[Collected data entries]
/-- After an event has written the bytes `bs`: it squashes chunks, fires the watches that `f` names with a code, wakes those
who wait on the lines, publishes records and opens pulse periods (R155, R206, R226, R247, R259, R324). -/
def State.writtenBy (s : State) (src : Option ThreadId) (byChunk : Bool) (bs : List Nat) (f : Thread → BitVec 4) (code : Nat) :
    State :=
  let ls := lsort (bs.map lineOf)
  let wakes := s.threads.flatMap (s.wakesFor bs f code)
  let s1 : State := s.updAll (fun t => s.barSeen bs ((t.strike src byChunk ls).light f code))
  let s2 : State := { s1 with
    net := { s.net with wakes := s.net.wakes ++ wakes }
    queues := s.queues.map (fun p =>
      if p.2.valid && p.2.note != 0 && hits bs p.2.note then (p.1, p.2.publish (s.readN p.2.note 8)) else p)
    tenants := s.tenants.map (fun p =>
      match p.2.pulse with
      | some u => if hits bs u.pa then (p.1, { p.2 with pulse := some { u with opened := s.cyc, silent := 0 } }) else p
      | none => p) }
  s2.invalidate (src.bind (fun id => (s.find id).map (fun t : Thread => t.core))) ls

/-- After an event has written the bytes `bs`, with the watches whose conditions hold (R226). -/
def State.written (s : State) (src : Option ThreadId) (byChunk : Bool) (bs : List Nat) : State :=
  s.writtenBy src byChunk bs (s.fired bs) 1

/-- The bytes of a line. -/
def lineCells (line : Nat) : List Nat := (List.range 64).map (fun i => 64 * line + i)

/-- A status line, a table entry or another word of a device window has been written as one event. -/
def State.winWritten (s : State) (pa n : Nat) : State := s.written none false ((List.range n).map (fun i => pa + i))

/-! ## Combine (R176) -/

/-- The partials of one element in ascending core index. -/
def sortCores (ps : List Partial) : List Partial :=
  ps.foldl (fun l p => l.takeWhile (fun q => q.core.ule p.core) ++ p :: l.dropWhile (fun q => q.core.ule p.core)) []

/-- The cells a combine of one element writes. -/
def State.combineCells (s : State) (ps : List Partial) (a : Nat) : List Host.Cell :=
  match ps.find? (fun p => p.pa == a) with
  | none => []
  | some e =>
    let m := (sortCores (ps.filter (fun p => p.pa == a))).foldl (fun m p => combineAdd e.fmt m p.val)
      (combineFrom e.fmt (s.readN a (rangeBytes e.fmt)))
    cellsOf a (rangeBytes e.fmt) (combineTo e.fmt m)

/-- The cells that the combine of a line writes: none without partials on it, none when it is poisoned (R176, R306). -/
def State.lineSum (s : State) (line : Nat) : List Host.Cell :=
  if (tfind s.poison line).isSome then []
  else
    let ps := s.partials.filter (fun p => lineOf p.pa == line)
    (lsort (ps.map (fun p => p.pa))).flatMap (s.combineCells ps)

/-- Combines a line (R176). -/
def State.combineLine (s : State) (src : Option ThreadId) (line : Nat) : State :=
  let cells := s.lineSum line
  if cells.isEmpty then s
  else
    let s1 : State := { s with
      mem := memWriteAll s.mem cells
      partials := s.partials.filter (fun p => lineOf p.pa != line) }
    (State.atHome true s1 line).written src false (cells.map (fun c => c.1))

/-- Combines every line of a list. -/
def State.combineAll (s : State) (src : Option ThreadId) (ls : List Nat) : State :=
  ls.foldl (fun s l => s.combineLine src l) s

/-! ## Write events -/

/-- The cells cover all 64 bytes of a line. -/
def coversLine (cells : List Host.Cell) (line : Nat) : Bool :=
  (lineCells line).all (fun a => cells.any (fun c => c.1 == a))

/-- A byte of a word replaced. -/
def putByte (w : Word) (i : Nat) (b : Byte) : Word :=
  (w &&& ~~~(0xFF#64 <<< (8 * i))) ||| (b.setWidth 64 <<< (8 * i))

/-- A byte stored to a resume word: it is kept while the engine is stopped and ignored otherwise (R130, R216, R304). -/
def State.storeResume (s : State) (c : Host.Cell) : State :=
  let va := (c.1 - winBase) % 2 ^ 57
  if porterVa ≤ va ∧ va < porterEnd then
    let cl := BitVec.ofNat 7 ((va - porterVa) / 256)
    let n := BitVec.ofNat 2 ((va - porterVa) % 256 / 64)
    let p := (s.cluster cl).porter n
    if p.st = 2 then s.setCluster cl ((s.cluster cl).setPorter n { p with pres := putByte p.pres (va % 8) c.2 }) else s
  else if loomVa ≤ va ∧ va < loomEnd then
    let cl := BitVec.ofNat 7 ((va - loomVa) / 64)
    let k := s.cluster cl
    if k.loom.st = 2 then s.setCluster cl { k with loom := { k.loom with lres := putByte k.loom.lres (va % 8) c.2 } } else s
  else s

**TASK GOAL:** Word for word, transcribe each record.

**SOLUTION FOR THIS EXERCISE:**
/-- After an event has written the bytes `bs`: it squashes chunks, fires the watches that `f` names with a code, wakes those
who wait on the lines, publishes records and opens pulse periods (R155, R206, R226, R247, R259, R324). -/
def State.writtenBy (s : State) (src : Option ThreadId) (byChunk : Bool) (bs : List Nat) (f : Thread → BitVec 4) (code : Nat) :
    State :=
  let ls := lsort (bs.map lineOf)
  let wakes := s.threads.flatMap (s.wakesFor bs f code)
  let s1 : State := s.updAll (fun t => s.barSeen bs ((t.strike src byChunk ls).light f code))
  let s2 : State := { s1 with
    net := { s.net with wakes := s.net.wakes ++ wakes }
    queues := s.queues.map (fun p =>
      if p.2.valid && p.2.note != 0 && hits bs p.2.note then (p.1, p.2.publish (s.readN p.2.note 8)) else p)
    tenants := s.tenants.map (fun p =>
      match p.2.pulse with
      | some u => if hits bs u.pa then (p.1, { p.2 with pulse := some { u with opened := s.cyc, silent := 0 } }) else p
      | none => p) }
  s2.invalidate (src.bind (fun id => (s.find id).map (fun t : Thread => t.core))) ls

/-- After an event has written the bytes `bs`, with the watches whose conditions hold (R226). -/
def State.written (s : State) (src : Option ThreadId) (byChunk : Bool) (bs : List Nat) : State :=
  s.writtenBy src byChunk bs (s.fired bs) 1

/-- The bytes of a line. -/
def lineCells (line : Nat) : List Nat := (List.range 64).map (fun i => 64 * line + i)

/-- A status line, a table entry or another word of a device window has been written as one event. -/
def State.winWritten (s : State) (pa n : Nat) : State := s.written none false ((List.range n).map (fun i => pa + i))

/-! ## Combine (R176) -/

/-- The partials of one element in ascending core index. -/
def sortCores (ps : List Partial) : List Partial :=
  ps.foldl (fun l p => l.takeWhile (fun q => q.core.ule p.core) ++ p :: l.dropWhile (fun q => q.core.ule p.core)) []

/-- The cells a combine of one element writes. -/
def State.combineCells (s : State) (ps : List Partial) (a : Nat) : List Host.Cell :=
  match ps.find? (fun p => p.pa == a) with
  | none => []
  | some e =>
    let m := (sortCores (ps.filter (fun p => p.pa == a))).foldl (fun m p => combineAdd e.fmt m p.val)
      (combineFrom e.fmt (s.readN a (rangeBytes e.fmt)))
    cellsOf a (rangeBytes e.fmt) (combineTo e.fmt m)

/-- The cells that the combine of a line writes: none without partials on it, none when it is poisoned (R176, R306). -/
def State.lineSum (s : State) (line : Nat) : List Host.Cell :=
  if (tfind s.poison line).isSome then []
  else
    let ps := s.partials.filter (fun p => lineOf p.pa == line)
    (lsort (ps.map (fun p => p.pa))).flatMap (s.combineCells ps)

/-- Combines a line (R176). -/
def State.combineLine (s : State) (src : Option ThreadId) (line : Nat) : State :=
  let cells := s.lineSum line
  if cells.isEmpty then s
  else
    let s1 : State := { s with
      mem := memWriteAll s.mem cells
      partials := s.partials.filter (fun p => lineOf p.pa != line) }
    (State.atHome true s1 line).written src false (cells.map (fun c => c.1))

/-- Combines every line of a list. -/
def State.combineAll (s : State) (src : Option ThreadId) (ls : List Nat) : State :=
  ls.foldl (fun s l => s.combineLine src l) s

/-! ## Write events -/

/-- The cells cover all 64 bytes of a line. -/
def coversLine (cells : List Host.Cell) (line : Nat) : Bool :=
  (lineCells line).all (fun a => cells.any (fun c => c.1 == a))

/-- A byte of a word replaced. -/
def putByte (w : Word) (i : Nat) (b : Byte) : Word :=
  (w &&& ~~~(0xFF#64 <<< (8 * i))) ||| (b.setWidth 64 <<< (8 * i))

/-- A byte stored to a resume word: it is kept while the engine is stopped and ignored otherwise (R130, R216, R304). -/
def State.storeResume (s : State) (c : Host.Cell) : State :=
  let va := (c.1 - winBase) % 2 ^ 57
  if porterVa ≤ va ∧ va < porterEnd then
    let cl := BitVec.ofNat 7 ((va - porterVa) / 256)
    let n := BitVec.ofNat 2 ((va - porterVa) % 256 / 64)
    let p := (s.cluster cl).porter n
    if p.st = 2 then s.setCluster cl ((s.cluster cl).setPorter n { p with pres := putByte p.pres (va % 8) c.2 }) else s
  else if loomVa ≤ va ∧ va < loomEnd then
    let cl := BitVec.ofNat 7 ((va - loomVa) / 64)
    let k := s.cluster cl
    if k.loom.st = 2 then s.setCluster cl { k with loom := { k.loom with lres := putByte k.loom.lres (va % 8) c.2 } } else s
  else s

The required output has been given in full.